И это святая правда. В школе, правда, у меня
всегда была тройка, поставленная жалостливой учительницей. Честно говоря, подобная
оценка моих знаний была явно завышена, так как даже таблица умножения мне
оказалась не по зубам. Считаю я отвратительно и, умножая 15 на 20, каждый раз
получаю разный результат. Впрочем, за пределами моего понимания остались
физика, химия, астрономия, геометрия. Кстати, и по истории я никогда не могла
запомнить дат, а в биологии – всяких членистоногих, земноводных и
пресмыкающихся…
Знания, вынесенные мною из школы, были
настолько хрупки и малочисленны, что подходить ко мне с просьбой помочь в
выполнении домашних заданий было просто бессмысленно. Но Кирюшка все же не
терял надежды и ныл:
– Ну, Лампочка, подскажи…
Выяснилось, что учительница литературы задала
сочинение на тему: «Как бы я поступил на месте городничего» по бессмертной
пьесе Н.В. Гоголя «Ревизор».
– Как? – вопрошал Кирюшка. –
Как поступить?
– Ну, – предложила я, – уволь
всех чиновников, искорени взяточничество и посади Хлестакова в тюрьму!
– Ладно, – охотно согласился мальчик
и убежал.
Не ожидая, что меня так быстро и легко оставят
в покое, я поуютнее устроилась в кресле и принялась наслаждаться успевшим
остыть кофе и детективом.
Глава 4
Больница на Варшавском шоссе выглядела
отвратительно. Старое, облупившее здание дореволюционной постройки, явно
знававшее лучшие времена. Когда-то вход украшали скульптуры, теперь же от них
остались лишь постаменты.
Внутри – ничего похожего на Склифосовский или
на чисто вымытый вестибюль ЦИТО. На полу – грязь, а окошко справочной –
закрыто. Я подошла к скучающей гардеробщице и поинтересовалась:
– Третье отделение где?
– Я не нанималась на вопросы
отвечать, – завела баба, – зарплата копеечная, со всеми языком
болтать недосуг, кто за справки деньги получает, тот пусть и работает.
Тяжелый вздох вырвался из моей груди.
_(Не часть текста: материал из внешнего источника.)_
-- ==== Sys2Proof/Machine/ExecHost.lean ====
section
/-!
DEFINITION. Register accesses without a row of their own, and the commands of the host interface (R3, R469 to R485).
-/
namespace Sys2Proof.Machine

/-- SYS_AERR_CNT_READ (R474): SYS_AERR_INFO is read. -/
def execSysAerrCntRead (m : Master) (s : State) : Out := s.regr m 0x28

/-- LO_WORD_READ_LATCH (R473): A word is read: a LO word of a read-only pair latches its HI word. -/
def execLoWordReadLatch (m : Master) (off : BitVec 24) (s : State) : Out := s.regr m off.toNat

/-- REGISTER_WRITE (R3): A register is written; a write that is not one whole aligned word is discarded and logged with KIND 4 (R470). -/
def execRegisterWrite (m : Master) (off : BitVec 24) (v : W32) (whole : Bool) (s : State) : Out :=
  if whole && off.toNat % 4 == 0 then s.regw m off.toNat v
  else s.onChip (s.chip.logAccess m.val 4 (regBase + off.toNat))

/-- BAR2_ACCESS (R477): A PCIe access through BAR2. -/
def execBar2Access (write : Bool) (off : BitVec 24) (data : List Byte) (chks : List LineCheck) (s : State) : Out :=
  s.onChip (s.chip.barAccess write off.toNat data chks)

/-- HST_DOORBELL (R482): A doorbell number is written. -/
def execHstDoorbell (m : Master) (v : W32) (s : State) : Out := s.regw m (hst 8) v

/-- COMMIT_SUBMIT (R479): HST_CMT_STAT.GO is written 1. -/
def execCommitSubmit (m : Master) (v : W32) (s : State) : Out := s.regw m (hst 0x24) (setBit v 31 true)

/-- COMMIT_COPY_DONE (R479): The copy of a commit list completes. -/
def execCommitCopyDone (chks : List LineCheck) (s : State) : Out := s.onChip (s.chip.commitCopied chks)

/-- COMMIT_APPLY (R480): The commits of this tick are applied. (Model: DESIGN CHOICE, log 3) -/
def execCommitApply (s : State) : Out := s.onChipThen s.chip.joinCommit

/-- MSIX_MESSAGE (R483): A vector sends its message. -/
def execMsixMessage (x : MsixSend) (s : State) : Out := s.onChip ((s.chip.pciWrite x.pci).msix x.vec.val)

/-- DMA_GO (R484): GO of a channel is written 1. -/
def execDmaGo (m : Master) (ch : Fin 8) (v : W32) (s : State) : Out := s.regw m (dmaReg ch.val 0) (setBit v 31 true)

/-- DMA_PIECE (R484): The next piece of the channel whose turn it is. -/
def execDmaPiece (data : List Byte) (pcieOk : Bool) (chks : List LineCheck) (s : State) : Out :=
  s.onChipThen (s.chip.dmaPiece data pcieOk chks)

/-- DMA_DONE (R484): A channel completes. -/
def execDmaDone (ch : Fin 8) (s : State) : Out := s.onChip (s.chip.dmaDone ch.val)

/-- PCIE_HOT_RESET (R478): A PCIe hot reset or the loss of the link. -/
def execPcieHotReset (s : State) : Out := s.onChip s.chip.endpointReset

end Sys2Proof.Machine
end

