-- ==== Sys2Proof/Machine/ExecSafety.lean ====
section
/-!
DEFINITION. The commands of the Husk and the safety core (R266 to R307).
-/
namespace Sys2Proof.Machine

/-- SAFETY_CYCLE (R285): The ring-cycle mark: a safety cycle. A joiner that replays runs it in the replay. -/
def execSafetyCycle (onTime : Bool) (s : State) : Out :=
  if s.chip.twin.replay.isSome then .next s
  else
    let r := s.core.cycle s.chip onTime
    .next { s with chip := r.2, core := r.1 }

/-- GROUP_STOP_T1_EXPIRY (R290): T1 of a group has passed. -/
def execGroupStopT1Expiry (g : Fin 16) (s : State) : Out := .next { s with core := s.core.t1Expiry g.val }

/-- SAFETY_CORE_FAULT (R291): An internal fault of the core; in BOOT it fails step 9 (R454, R489). -/
def execSafetyCoreFault (s : State) : Out :=
  let c := if s.chip.modState == .boot then s.chip.setF 0x214 11 8 8 else s.chip
  .next { s with core := s.core.internalFault, chip := c.needSafe }

/-- STATUS_TELEGRAM (R266): The status telegram, with the switch currents in mA. -/
def execStatusTelegram (i0 i1 i2 i3 : BitVec 16) (s : State) : Out :=
  let r := telegram s.husk s.core s.chip [i0.toNat, i1.toNat, i2.toNat, i3.toNat]
  .next { s with husk := r.1, core := r.2.1, chip := r.2.2 }

/-- LSDRV_FRAME (R266): A low-side enable frame, which only a core that runs sends. -/
def execLsdrvFrame (s : State) : Out :=
  if s.core.started && !s.core.fault then .next { s with husk := s.husk.lsdrv s.core.lsdrv } else .next s

/-- CSTOP_FRAME (R266): A stop-demand frame, which only a core that runs sends. -/
def execCstopFrame (s : State) : Out :=
  if s.core.started && !s.core.fault then .next { s with husk := s.husk.cstopFrame s.core.cstop } else .next s

/-- CORE_LINK_TIMEOUT (R266): 4 µs without a frame of one kind. -/
def execCoreLinkTimeout (cstop : Bool) (s : State) : Out := .next { s with husk := s.husk.linkTimeout cstop }

/-- HUSK_LINK_TIMEOUT (R266): 50 µs without a telegram. -/
def execHuskLinkTimeout (s : State) : Out := .next { s with core := s.core.huskTimeout }

/-- SAFETY_INPUT_QUALIFIED (R270): A level of SInA, or with `b` of SInB, is qualified. -/
def execSafetyInputQualified (n : Fin 8) (b level : Bool) (s : State) : Out :=
  .next { s with husk := s.husk.inputQualified n.val b level }

/-- DISCREPANCY_TIMEOUT (R271): The channels of a pair have been in discrepancy longer than DISC. -/
def execDiscrepancyTimeout (n : Fin 8) (s : State) : Out := .next { s with husk := s.husk.discrepancy n.val }

/-- TWO_HAND_TIMEOUT (R272): 500 ms without the second actuation. -/
def execTwoHandTimeout (e : Fin 8) (s : State) : Out := .next { s with husk := s.husk.twoHandTimeout (evenPair e.val) }

/-- TEST_PULSE (R274): An off-pulse of TPk: which inputs read low in it, and which high around it. -/
def execTestPulse (k : Fin 4) (low around : BitVec 16) (s : State) : Out :=
  .next { s with husk := s.husk.testPulse k.val low.toNat around.toNat }

/-- TP_OVERCURRENT (R275): TPk in overcurrent for 100 µs. -/
def execTpOvercurrent (k : Fin 4) (s : State) : Out := .next { s with husk := s.husk.tpOvercurrent k.val }

/-- CAT1_DELAY_EXPIRY (R277): The end of a category 1 delay. -/
def execCat1DelayExpiry (m : Fin 4) (s : State) : Out := .next { s with husk := s.husk.delayExpiry m.val }

/-- OUTPUT_SWITCH_TEST (R279): A switch of an output is opened for its test. -/
def execOutputSwitchTest (m : Fin 4) (low : Bool) (s : State) : Out := .next { s with husk := s.husk.testSwitch m.val low }

/-- OUTPUT_TEST_TIMEOUT (R280): 300 µs without the response of a test. -/
def execOutputTestTimeout (m : Fin 4) (low : Bool) (s : State) : Out := .next { s with husk := s.husk.testTimeout m.val low }

/-- SWITCH_TEST_RESPONSE (R279): The response of the switch under test. -/
def execSwitchTestResponse (m : Fin 4) (low : Bool) (s : State) : Out :=
  .next { s with husk := s.husk.testResponse m.val low }

/-- SAFE_OUTPUT_OVERCURRENT (R280): A switch current above its limit. -/
def execSafeOutputOvercurrent (m : Fin 4) (s : State) : Out := .next { s with husk := s.husk.overcurrent m.val }

/-- SAFE_OUTPUT_BACKFEED (R280): SOnH above 5 V for 1 ms while OFF. -/
def execSafeOutputBackfeed (m : Fin 4) (s : State) : Out := .next { s with husk := s.husk.backfeed m.val }

/-- HUSK_LANE_DISAGREE (R267): The lanes of the Husk disagree. -/
def execHuskLaneDisagree (s : State) : Out := .next { s with husk := s.husk.laneFault }

/-- SAFETY_SUPPLY_FAULT (R268): The safety supply is out of range. -/
def execSafetySupplyFault (s : State) : Out := .next { s with husk := s.husk.supplyFault, chip := s.chip.dioDown }

/-- SAFETY_SUPPLY_RETURN (R268, R410): The safety supply returns. -/
def execSafetySupplyReturn (s : State) : Out :=
  .next { s with husk := s.husk.supplyReturn, chip := if s.husk.supply then s.chip else s.chip.dioUp }

/-- SRST_PRESS (R282): SRST is qualified active. -/
def execSrstPress (s : State) : Out := .next { s with husk := s.husk.srstPress }

/-- SRST_RELEASE (R282): the falling edge of SRST. -/
def execSrstRelease (x : SrstEdge) (s : State) : Out := .next { s with husk := s.husk.srstRelease x }

/-- RESET_HELD (R282): SRST has been active for more than 3 s. -/
def execResetHeld (s : State) : Out := .next { s with husk := s.husk.resetHeld }

/-- PARAM_SET_COMMIT (R301): SYS_SPS_CMD.COMMIT is written 1. -/
def execParamSetCommit (m : Master) (s : State) : Out := s.regw m 0x308 1

/-- PARAM_SET_AWAIT_CONFIRM (R301): The Husk has checked the pending set. -/
def execParamSetAwaitConfirm (s : State) : Out :=
  let r := awaitConfirm s.husk s.core s.chip
  .next { s with husk := r.1, core := r.2 }

/-- PARAM_SET_DISCARD (R301): SYS_SPS_CMD.DISCARD is written 1. -/
def execParamSetDiscard (m : Master) (s : State) : Out := s.regw m 0x308 2

/-- PARAM_CONFIRM_TIMEOUT (R301): 60 s without a confirmation. -/
def execParamConfirmTimeout (s : State) : Out :=
  if s.core.awaiting && decide (s.core.awaitAt + 60000000000 ≤ s.chip.tb3) then .next s.dropPending else .next s

end Sys2Proof.Machine
end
Ну не
проще ли сказать коротко: «налево» или «прямо по коридору». Но гардеробщица
продолжала брюзжать:
– Шапку не возьму, шарф тоже, потеряются,
отвечать придется.
Засунув отброшенные вещи в пакет, я двинулась
было к лестнице, но гардеробщица взвизгнула:
– Ишь, хитрая, бахилы одень! Много вас
тут ходит, грязь таскает!
– Где их взять?
– Купить! Пять рублей.
Я беспрекословно протянула монетку. Тетка
швырнула на прилавок два голубеньких мешочка, явно не новых. Все ясно, вынимает
из урны использованные «тапочки» и продает еще раз. Нацепив на сапоги «калоши»,
я поднялась по щербатой лестнице, правда, широкой и мраморной.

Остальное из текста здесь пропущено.